#### EXERCISE REQUIREMENTS
The listing below holds a line with "cases hh : s.host with" and a later line with "s.host = m :: rest)". Write out those two lines and every line between them, exactly, and nothing else.
##### EXTRACTED MATERIAL
/-- The next states of the closing actions. -/
inductive CloseResult (s : State) : State → Prop where
  | fault (ht : tmpTooSmall s.params s.cnt.toNat s.skip.toNat s.a1.toNat = true) :
      CloseResult s (takeFault .resourceTmp s)
  | restored (hb : bufferOutside s.params s.cnt.toNat s.skip.toNat = false)
      (ht : tmpTooSmall s.params s.cnt.toNat s.skip.toNat s.a1.toNat = false) :
      CloseResult s
        (complete (forgetBeyondResult (forgetTmp (transformOut true s.cnt.toNat s.skip.toNat s.a1.toNat s))))

theorem closeDecode_result {s t : State} (h : closeDecode s = .next t) : CloseResult s t := by
  obtain ⟨h1, ⟨h2, rfl⟩ | ⟨h2, rfl⟩⟩ := closeDecode_next h
  · exact .fault h2
  · exact .restored h1 h2

/-- Everything a step can do, the record or command it runs left out. -/
theorem step_result {s t : State} (h : step s = .next t) :
    ∃ hs : List HostMove,
      let u := { s with host := hs }
      (s.st ≠ .fault ∧ ExecResult u t)
      ∨ (s.st = .busy ∧ s.dstate = .done ∧ CloseResult u t)
      ∨ (s.st ≠ .busy ∧ HostResult u t)
      ∨ (s.host = .reset 0 :: hs ∧ t = resetEvent u) := by
  obtain ⟨hs, h⟩ := step_cases h
  refine ⟨hs, ?_⟩
  rcases h with ⟨hb, ⟨_, i, _, h, _⟩ | ⟨hd, h⟩⟩ | ⟨hi, _, i, _, h⟩ | ⟨hi, h⟩ | h
  · exact .inl ⟨by rw [hb]; simp, exec_result h⟩
  · exact .inr (.inl ⟨hb, hd, closeDecode_result h⟩)
  · exact .inl ⟨by rw [hi]; simp, exec_result h⟩
  · exact .inr (.inr (.inl ⟨hi, h⟩))
  · exact .inr (.inr (.inr h))

/-! Which of these a step does -/

/-- While BUSY and with no reset on its way: the record or the closing actions. -/
theorem step_busy {s : State} (hb : s.st = .busy) (hn : noResetPending s) :
    step s = (match busyTurn s with | .run i t => exec i t | .rest o => o) := by
  have e : fetch s = busyTurn s := by
    unfold noResetPending at hn
    unfold fetch
    cases hh : s.host with
    | nil => simp [blockTurn, hb]
    | cons m rest =>
      have := hn m (by simp [hh])
      cases m <;> simp_all [HostMove.isReset, blockTurn]
  simp only [step, e] <;> rfl

/-- In IDLE or FAULT: the host's next move. -/
theorem step_move {s : State} {m : HostMove} {rest : List HostMove} (hb : s.st ≠ .busy) (hh : s.host = m :: rest)
    (hm : m.isReset = false) :
    step s = (match hostMove m { s with host := rest } with | .run i t => exec i t | .rest o => o) := by
  have e : fetch s = hostMove m { s with host := rest } := by
    unfold fetch
    cases m <;> simp_all [HostMove.isReset, blockTurn, hostTurn]
  simp only [step, e] <;> rfl

/-- The host's list is no part of what the reader looks at. -/
@[simp] theorem lookAhead_host (s : State) (hs : List HostMove) : lookAhead { s with host := hs } = lookAhead s := by
  simp only [lookAhead, readBits, refillWord, byteAt, memoryOf]
  split <;> rfl

end Sys2Proof.Machine
end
##########
#### SOLVED EXERCISE
    cases hh : s.host with
    | nil => simp [blockTurn, hb]
    | cons m rest =>
      have := hn m (by simp [hh])
      cases m <;> simp_all [HostMove.isReset, blockTurn]
  simp only [step, e] <;> rfl

/-- In IDLE or FAULT: the host's next move. -/
theorem step_move {s : State} {m : HostMove} {rest : List HostMove} (hb : s.st ≠ .busy) (hh : s.host = m :: rest)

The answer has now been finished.